A major problem in treating genetic disorders is the inability to precisely target and remove or change the offending genes, known as gene therapy. If you can take a person's problem cells out of his or her body, modify the dysfunctional genes, and put the modified cells back into the person's body, then you can most likely treat/cure the disorder. All of the steps in this process are complicated, though, and it's been extremely difficult to "cure" a genetic disorder in this way. First, due to the lack of homologous recombination, it's not easy to target genes in somatic cells, so tricks need to be used to modify the genes of interest. Second, most of the targeted cells would not be "fixed" due to the low efficiency of successful modification. Third, it's extremely challenging, maybe impossible, to modify cells in organs or other solid tissues because they can't be manipulated in a lab or efficiently exposed to the therapy, so gene therapy has generally been restricted to blood disorders, where a person's blood cells can be removed and modified in a lab setting, while all residual dysfunctional blood cells in the body are killed through radiation.
Early ideas of gene therapy involved the use of viruses that could modify or introduce DNA into human cells, theoretically removing the dysfunctional genes or introducing helpful genes to cells that could be re-introduced into the patient's body. However, there were problems with these early trials, mainly that they sometimes caused these cells to grow out of control, like a cancer. It was too high a risk to take with human lives, so this research has not moved forward as much as people would have liked.

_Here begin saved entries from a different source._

theorem State.linesWrite_sound (s : State) (a : Nat) (bs : List Byte) : Sound s (s.linesWrite a bs).1 := by
  unfold State.linesWrite
  refine Sound.foldl (fun r p => ?_) _ _
  split
  · exact (Still.refl _).sound
  · dsimp only; split
    · exact (State.lineWrite_sound ..).trans (State.wakeParks_still ..).sound
    · exact State.lineWrite_sound ..

/-- A write of one piece keeps the canonical form, wherever it goes. -/
theorem State.writePiece_sound (s : State) (g : Agent) (rel : Bool) (ex : Option (BitVec 5 × Nat)) (a : Nat)
    (bs : List Byte) : Sound s (s.writePiece g rel ex a bs).1 := by
  unfold State.writePiece
  dsimp only
  split
  · exact (Still.refl _).sound
  · split
    · split
      · exact (State.hbmRequest_still ..).sound
      · exact (State.hbmRequest_still ..).sound.trans (State.blockWrite_sound ..)
    · exact State.linesWrite_sound ..
    · exact State.linesWrite_sound ..
    · split
      · exact (Still.refl _).sound
      · split <;> exact Still.sound ⟨rfl, rfl⟩
    · exact (State.sendOp_still ..).sound
    · exact (Still.refl _).sound
    · exact (Still.refl _).sound
    · exact (Still.refl _).sound

/-- A write of a range keeps the queue and the canonical form. -/
theorem State.memWrite_sound (s : State) (g : Agent) (rel : Bool) (ex : Option (BitVec 5 × Nat)) (a : Nat)
    (bs : List Byte) : Sound s (s.memWrite g rel ex a bs).1 := by
  unfold State.memWrite
  refine Sound.foldl (fun r p => ?_) _ _
  split
  · exact (Still.refl _).sound
  · exact State.writePiece_sound ..

@[simp] theorem State.memWrite_pending (s : State) (g : Agent) (rel : Bool) (ex : Option (BitVec 5 × Nat)) (a : Nat)
    (bs : List Byte) : (s.memWrite g rel ex a bs).1.pending = s.pending := (s.memWrite_sound g rel ex a bs).1

theorem State.memWrite_mem_wf (s : State) (g : Agent) (rel : Bool) (ex : Option (BitVec 5 × Nat)) (a : Nat)
    (bs : List Byte) (h : Memory.wf s.mem) : Memory.wf (s.memWrite g rel ex a bs).1.mem :=
  (s.memWrite_sound g rel ex a bs).2 h

/-! ### The MACs of HBM (R218, R219) -/

/-- The controller finds an item bad exactly where the MAC that the stack stores differs from that of the contents. -/
theorem State.mac_mismatch_iff (s : State) (memKey macKey : List Byte) (level key : Nat) (plain : List Byte) :
    s.macBad (macItem level key) = true ↔
      s.storedMac memKey macKey level key plain ≠ s.macOf memKey macKey level key plain := by
  simp only [State.macBad, State.storedMac, ne_eq, decide_not, Bool.not_eq_true', decide_eq_false_iff_not]
  refine not_congr ⟨fun h => by rw [h]; simp, fun h => ?_⟩
  have := congrArg (fun x => s.macOf memKey macKey level key plain ^^^ x) h
  simpa [← BitVec.xor_assoc] using this

end Sys2Proof.Machine
end

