/-- Each flag after a finite addend: WIDE follows N, INEXACT and ACC_OVERFLOW are sticky, the others are kept. -/
theorem addFV_fin_flags_getLsbD {w : Int} {x : Elem} {neg : Bool} {m : Nat} {e : Int} (h : x.flags.getLsbD 2 = false)
    (i : Nat) :
    (x.addFV w (.fin neg m e)).flags.getLsbD i =
      if i = 1 then isWide (x.addFV w (.fin neg m e)).n.toInt
      else (x.flags.getLsbD i || decide (i = 0 ∧ (truncated w neg m e).2 = true) ||
        decide (i = 2 ∧ (x.addFV w (.fin neg m e)).n.toInt ≠ x.n.toInt + (truncated w neg m e).1)) := by
  set a := truncated w neg m e
  have hlost : (if a.2 then flInexact else 0).getLsbD i = decide (i = 0 ∧ a.2 = true) := by
    cases a.2 with
    | false => simp
    | true => rw [if_pos rfl, getLsbD_flInexact]; simp
  rw [addFV_fin_of_not_overflow h, BitVec.getLsbD_or, hlost, addInt_flags_getLsbD _ h]
  by_cases hi : i = 1
  · simp [hi]
  · rw [if_neg hi, if_neg hi, Bool.or_right_comm]

/-- A finite addend sets ACC_OVERFLOW exactly where N is not the sum. -/
theorem addFV_fin_overflow {w : Int} {x : Elem} {neg : Bool} {m : Nat} {e : Int} (h : x.flags.getLsbD 2 = false) :
    (x.addFV w (.fin neg m e)).flags.getLsbD 2 =
      decide ((x.addFV w (.fin neg m e)).n.toInt ≠ x.n.toInt + (truncated w neg m e).1) := by
  rw [addFV_fin_flags_getLsbD h, h]
  simp

/-- A finite addend sets INEXACT exactly where it lost bits. -/
theorem addFV_fin_inexact {w : Int} {x : Elem} {neg : Bool} {m : Nat} {e : Int} (h : x.flags.getLsbD 2 = false) :
    (x.addFV w (.fin neg m e)).flags.getLsbD 0 = (x.flags.getLsbD 0 || (truncated w neg m e).2) := by
  rw [addFV_fin_flags_getLsbD h]
  simp

/-- Every flag but WIDE is sticky (R60). -/
theorem addFV_flag_sticky {w : Int} {x : Elem} {i : Nat} (hi : i ≠ 1) (hx : x.flags.getLsbD i = true) (v : FV) :
    (x.addFV w v).flags.getLsbD i = true := by
  cases v with
  | nan => simp [Elem.addFV, hx]
  | inf neg => simp [Elem.addFV, hx]
  | fin neg m e =>
    cases h : x.flags.getLsbD 2 with
    | true => rw [addFV_fin_of_overflow h, hx]
    | false => rw [addFV_fin_flags_getLsbD h, if_neg hi, hx, Bool.true_or, Bool.true_or]

/-- Settles O26: N takes the sum or the end of its range, and the flags follow from it bit by bit. -/
theorem accumulatorAddsExactly : Obligations.AccumulatorAddsExactly := by
  unfold Obligations.AccumulatorAddsExactly
  intro w x _
  refine ⟨fun neg m e => ?_, rfl, rfl, rfl⟩
  have hn := addFV_fin_toInt (w := w) (x := x) (neg := neg) (m := m) (e := e)
  have hov := addFV_fin_overflow (w := w) (x := x) (neg := neg) (m := m) (e := e)
  refine ⟨addFV_fin_of_overflow, fun h hlo hhi => ?_, fun h hlo => ?_, fun h hhi => ?_,
    fun h => addFV_fin_flags_getLsbD h 1⟩
  · have hsum := (hn h).trans (clamp136_of_mem hlo hhi)
    exact ⟨hsum, (hov h).trans (decide_eq_false (not_not_intro hsum)), addFV_fin_inexact h⟩
  · have hmin := (hn h).trans (clamp136_of_lt hlo)
    exact ⟨hmin, (hov h).trans (decide_eq_true (by omega))⟩
  · have hmax := (hn h).trans (clamp136_of_le hhi)
    exact ⟨hmax, (hov h).trans (decide_eq_true (by omega))⟩

/-! ### A part holds the sum of its addends -/

/-- The integer that an addend adds (R57). -/
def units (w : Int) : FV → Int
  | .fin neg m e => (truncated w neg m e).1
  | _ => 0

/-- An addend loses bits below the window (R57). -/
def losesBits (w : Int) : FV → Bool
  | .fin neg m e => (truncated w neg m e).2
  | _ => false

/-- The sum of the addends' integers. -/
def unitSum (w : Int) (l : List FV) : Int := (l.map (units w)).sum

@[simp] theorem unitSum_append (w : Int) (l k : List FV) : unitSum w (l ++ k) = unitSum w l + unitSum w k := by
  simp [unitSum]

/-- An accumulator holds a sum exactly: N is the sum, and no flag stands but INEXACT, where bits were lost, and WIDE,
where the sum is wide. -/
def HoldsSum (x : Elem) (n : Int) (lost : Bool) : Prop :=
  x.n.toInt = n ∧ ∀ i, x.flags.getLsbD i = if i = 1 then isWide n else decide (i = 0 ∧ lost = true)

theorem HoldsSum.not_overflow {x : Elem} {n : Int} {lost : Bool} (h : HoldsSum x n lost) : x.flags.getLsbD 2 = false := by
  rw [h.2]
  simp

/-- The sum and the lost bits say what an accumulator is. -/
theorem HoldsSum.unique {x y : Elem} {n : Int} {lost : Bool} (hx : HoldsSum x n lost) (hy : HoldsSum y n lost) : x = y := by
  obtain ⟨hxn, hxf⟩ := hx
  obtain ⟨hyn, hyf⟩ := hy
  have hn : x.n = y.n := BitVec.eq_of_toInt_eq (hxn.trans hyn.symm)
  have hf : x.flags = y.flags := BitVec.eq_of_getLsbD_eq fun i _ => (hxf i).trans (hyf i).symm
  cases x; cases y; congr

/-- No flag stands but INEXACT and WIDE. -/
def Unfailed (x : Elem) : Prop := ∀ i, 2 ≤ i → x.flags.getLsbD i = false

theorem Unfailed.of_addFV {w : Int} {x : Elem} {v : FV} (h : Unfailed (x.addFV w v)) : Unfailed x := fun i hi => by
  by_contra hx
  have hset := addFV_flag_sticky (w := w) (by omega) (Bool.eq_true_of_not_eq_false hx) v
  simp [h i hi] at hset

/-- An addend that leaves no failure behind is finite and was added exactly. -/
theorem HoldsSum.addFV {w : Int} {x : Elem} {n : Int} {lost : Bool} {v : FV} (h : HoldsSum x n lost)
    (hu : Unfailed (x.addFV w v)) : HoldsSum (x.addFV w v) (n + units w v) (lost || losesBits w v) := by
  cases v with
  | nan => simpa [Elem.addFV] using hu 3 (by decide)
  | inf neg =>
    cases neg with
    | false => simpa [Elem.addFV] using hu 4 (by decide)
    | true => simpa [Elem.addFV] using hu 5 (by decide)
  | fin neg m e =>
    have hov := addFV_fin_overflow (w := w) (neg := neg) (m := m) (e := e) h.not_overflow
    have hflags := addFV_fin_flags_getLsbD (w := w) (neg := neg) (m := m) (e := e) h.not_overflow
    obtain ⟨hn, hf⟩ := h
    rw [hu 2 le_rfl, hn] at hov
    have hsum : (x.addFV w (.fin neg m e)).n.toInt = n + units w (.fin neg m e) :=
      not_not.mp (of_decide_eq_false hov.symm)
    refine ⟨hsum, fun i => ?_⟩
    rw [hflags, hsum, hf, hn]
    by_cases hi : i = 1
    · simp [hi]
    · by_cases h0 : i = 0 <;> simp [hi, h0, losesBits, units]

theorem reducePart_concat (w : Int) (l : List FV) (v : FV) : reducePart w (l ++ [v]) = (reducePart w l).addFV w v := by
  simp [reducePart]

/-- A part whose partial shows no failure holds the sum of its addends: its flags are sticky, so no addition on the way
overflowed. -/
theorem holdsSum_reducePart {w : Int} {l : List FV} (hu : Unfailed (reducePart w l)) :
    HoldsSum (reducePart w l) (unitSum w l) (l.any (losesBits w)) := by
  induction l using List.reverseRecOn with
  | nil => exact ⟨rfl, fun i => by simp [reducePart, Elem.zero, isWide, unitSum]⟩
  | append_singleton l v ih =>
    rw [reducePart_concat] at hu ⊢
    simpa [unitSum] using (ih hu.of_addFV).addFV hu

/-- The premise of R66 on one partial: no flag other than INEXACT stands, so N is the sum and lies in 128 bits. -/
theorem holdsSum_of_flags_le_one {w : Int} {l : List FV} (h : (reducePart w l).flags.toNat ≤ 1) :
    HoldsSum (reducePart w l) (unitSum w l) (l.any (losesBits w)) ∧ -2 ^ 127 ≤ unitSum w l ∧ unitSum w l < 2 ^ 127 := by
  have hclear : ∀ i, 1 ≤ i → (reducePart w l).flags.getLsbD i = false := fun i hi =>
    Nat.testBit_lt_two_pow (lt_of_le_of_lt h (Nat.one_lt_two_pow (by omega)))
  have hs := holdsSum_reducePart fun i hi => hclear i (by omega)
  have hw : isWide (unitSum w l) = false := by
    have h1 := hs.2 1
    rw [hclear 1 le_rfl] at h1
    exact h1.symm
  simp only [isWide, Bool.or_eq_false_iff, decide_eq_false_iff_not] at hw
  exact ⟨hs, by omega, by omega⟩

/-! ### Partials combined -/

/-- A long-form add whose sum lies in the 136-bit range adds exactly (R63). -/
theorem HoldsSum.addElem {x y : Elem} {m n : Int} {lx ly : Bool} (hx : HoldsSum x m lx) (hy : HoldsSum y n ly)
    (hlo : -2 ^ 135 ≤ m + n) (hhi : m + n < 2 ^ 135) : HoldsSum (x.addElem y) (m + n) (lx || ly) := by
  have hsum : (x.addInt y.n.toInt).n.toInt = m + n := by
    rw [addInt_toInt _ hx.not_overflow, hx.1, hy.1, clamp136_of_mem hlo hhi]
  refine ⟨hsum, fun i => ?_⟩
  have hflags := addInt_flags_getLsbD y.n.toInt hx.not_overflow i
  rw [hsum, hx.1, hx.2] at hflags
  simp only [Elem.addElem, getLsbD_setWide, BitVec.getLsbD_or, hsum, hflags, hy.2]
  by_cases hi : i = 1
  · simp [hi]
  · by_cases h0 : i = 0 <;> simp [hi, h0, hy.1]

/-- At most 256 partials within 128 bits add up within 136 bits, in whatever order they are combined. -/
theorem holdsSum_value {w : Int} {c : Combination} (hlen : c.parts.length ≤ 256)
    (hflags : ∀ l ∈ c.parts, (reducePart w l).flags.toNat ≤ 1) :
    HoldsSum (c.value w) (unitSum w c.parts.flatten) (c.parts.flatten.any (losesBits w)) ∧
      -2 ^ 127 * (c.parts.length : Int) ≤ unitSum w c.parts.flatten ∧
      unitSum w c.parts.flatten ≤ (2 ^ 127 - 1) * (c.parts.length : Int) := by
  induction c with
  | part l =>
    obtain ⟨hs, hlo, hhi⟩ := holdsSum_of_flags_le_one (hflags l (by simp [Combination.parts]))
    simp only [Combination.parts, Combination.value, List.flatten_singleton, List.length_singleton]
    exact ⟨hs, by omega, by omega⟩
  | add a b iha ihb =>
    simp only [Combination.parts, List.length_append, List.mem_append] at hlen hflags
    obtain ⟨ha, haLo, haHi⟩ := iha (by omega) fun l hl => hflags l (.inl hl)
    obtain ⟨hb, hbLo, hbHi⟩ := ihb (by omega) fun l hl => hflags l (.inr hl)
    simp only [Combination.parts, Combination.value, List.flatten_append, List.length_append, unitSum_append,
      List.any_append, Nat.cast_add]
    exact ⟨ha.addElem hb (by omega) (by omega), by omega, by omega⟩

/-- Settles O28: both evaluations hold the sum of the same addends, so they are the same accumulator. -/
theorem reductionsAreSplitInvariant : Obligations.ReductionsAreSplitInvariant := by
  unfold Obligations.ReductionsAreSplitInvariant
  intro w a b _ hperm hlenA hlenB hflags
  have ha := (holdsSum_value hlenA fun l hl => hflags l (List.mem_append_left _ hl)).1
  have hb := (holdsSum_value hlenB fun l hl => hflags l (List.mem_append_right _ hl)).1
  have hsum : unitSum w a.parts.flatten = unitSum w b.parts.flatten := (hperm.map (units w)).sum_eq
  have hlost : a.parts.flatten.any (losesBits w) = b.parts.flatten.any (losesBits w) := hperm.any_eq
  rw [hsum, hlost] at ha
  have hval : a.value w = b.value w := ha.unique hb
  exact ⟨hval, fun code mode draw _ => by rw [hval]⟩

end Sys2Proof.Laws.Accumulator

/-!
SUPPORT. The issue of a thread's instructions (chapter 03, R70 to R78): what a false guard, an illegal word, a fault and an
access come to.
-/

namespace Sys2Proof.Laws.Issue

open Sys2Proof Sys2Proof.Machine Sys2Proof.Spec

/-! ### Every instruction of a thread runs through threadExec -/

/-- The command of a row of Table 3.5 is threadExec of some body, whatever the instruction. -/
theorem exec_eq_threadExec {i : Instr} {w : Who} {gp : BitVec 3} (h : threadRow i = some (w, gp)) (s : State) :
    ∃ reads body, exec i s = .next (threadExec i w gp reads body s) := by
  cases i <;> cases h <;> exact ⟨_, _, rfl⟩

section
variable {i : Instr} {w : Who} {gp : BitVec 3} {v : BitVec 32} {s : State} (reads : List (BitVec 5))
  (body : Thread → State → State) (ha : s.active w = true) (ht : s.turn w = true) (hf : s.fetch w = .word v)
include ha ht hf

/-- An instruction whose guard is false is passed (R76). -/
theorem threadExec_of_pred_false (hd : decodeThreadWord w v = some i) (hp : (s.thread w).pred gp = false) :
    threadExec i w gp reads body s = passedBy s w := by
  have hn : ¬ s.issues w i gp reads = true := fun hi => by simp [(s.issues_active w i gp reads hi).2.2.1] at hp
  rw [threadExec, if_neg hn, if_neg (not_not.2 ⟨ha, ht⟩)]
  simp [hf, hd, hp, passedBy, Thread.step]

A new group of tools has been developed in the last few years that might now allow researchers to use gene therapy to treat or cure genetic disorders. These tools help with the first (and to a lesser extent, the second) problem: they can specifically target genes of interest inside cells, allowing specific mutations or deletions to be made in dysfunctional genes, possibly at a higher efficiency than was possible with the older virus-based tools.
The first tool is known as the ZFN, or zinc finger nuclease, developed by Sangamo BioSciences in Richmond, CA (disclosure: members of my lab are collaborating with Sangamo to test ZFNs in human cell lines and recently published an article on their research). This is a combination of two different proteins, the zinc finger transcription factor and a DNA-modifying endonuclease. The zinc finger is what targets a specific three-letter DNA sequence (codon) in the genome, and the endonuclease makes a cut at that specific region. This can be used to both disrupt a gene and add to a gene. Sangamo has licensed its technology to Sigma-Aldrich, which sells ZFN constructs for $25,000 apiece.
The second tool, called the Genesis system, is based on adeno-associated viruses (AAVs) and has been developed by Horizon Discovery in the UK. Their technology, named Genesis, seems to be more flexible than the ZFNs in that they can add genes as easily as they can delete them. The technology uses AAVs that contain single-stranded DNA sequence that is homologous to the sequence of the target gene. This company has not licensed its technology to a large biotech, but it has collaborated with Novartis on a pilot study and is working with a number of academic institutions (called Centers of Excellence) to use this technology. Horizon Discovery seems to collaborate with these academic institutions free of charge, but it charges industry clients between $20,000 and $50,000 per cell line, depending on the level of customization.
The third tool has been developed by the French company Cellectis. This technology, similar to ZFNs, is called transcription activator-like effector nucleases, or TALENs. They make use of enzymes called meganucleases, which cut at specific DNA regions. The major difference is that TALENs can target individual DNA nucleotides rather than the three-nucleotide codons that are targeted by ZFNs. Cellectis offers TALEN constructs for $5,000 and up.
Together, these new technologies represent the next leap in human genetic disease (and animal model of human disease) research. These technologies could solve some of the problems plaguing gene therapy research, and they could set us forward many years in our ability to precisely modify human and mouse genes for the purposes of treating and curing diseases.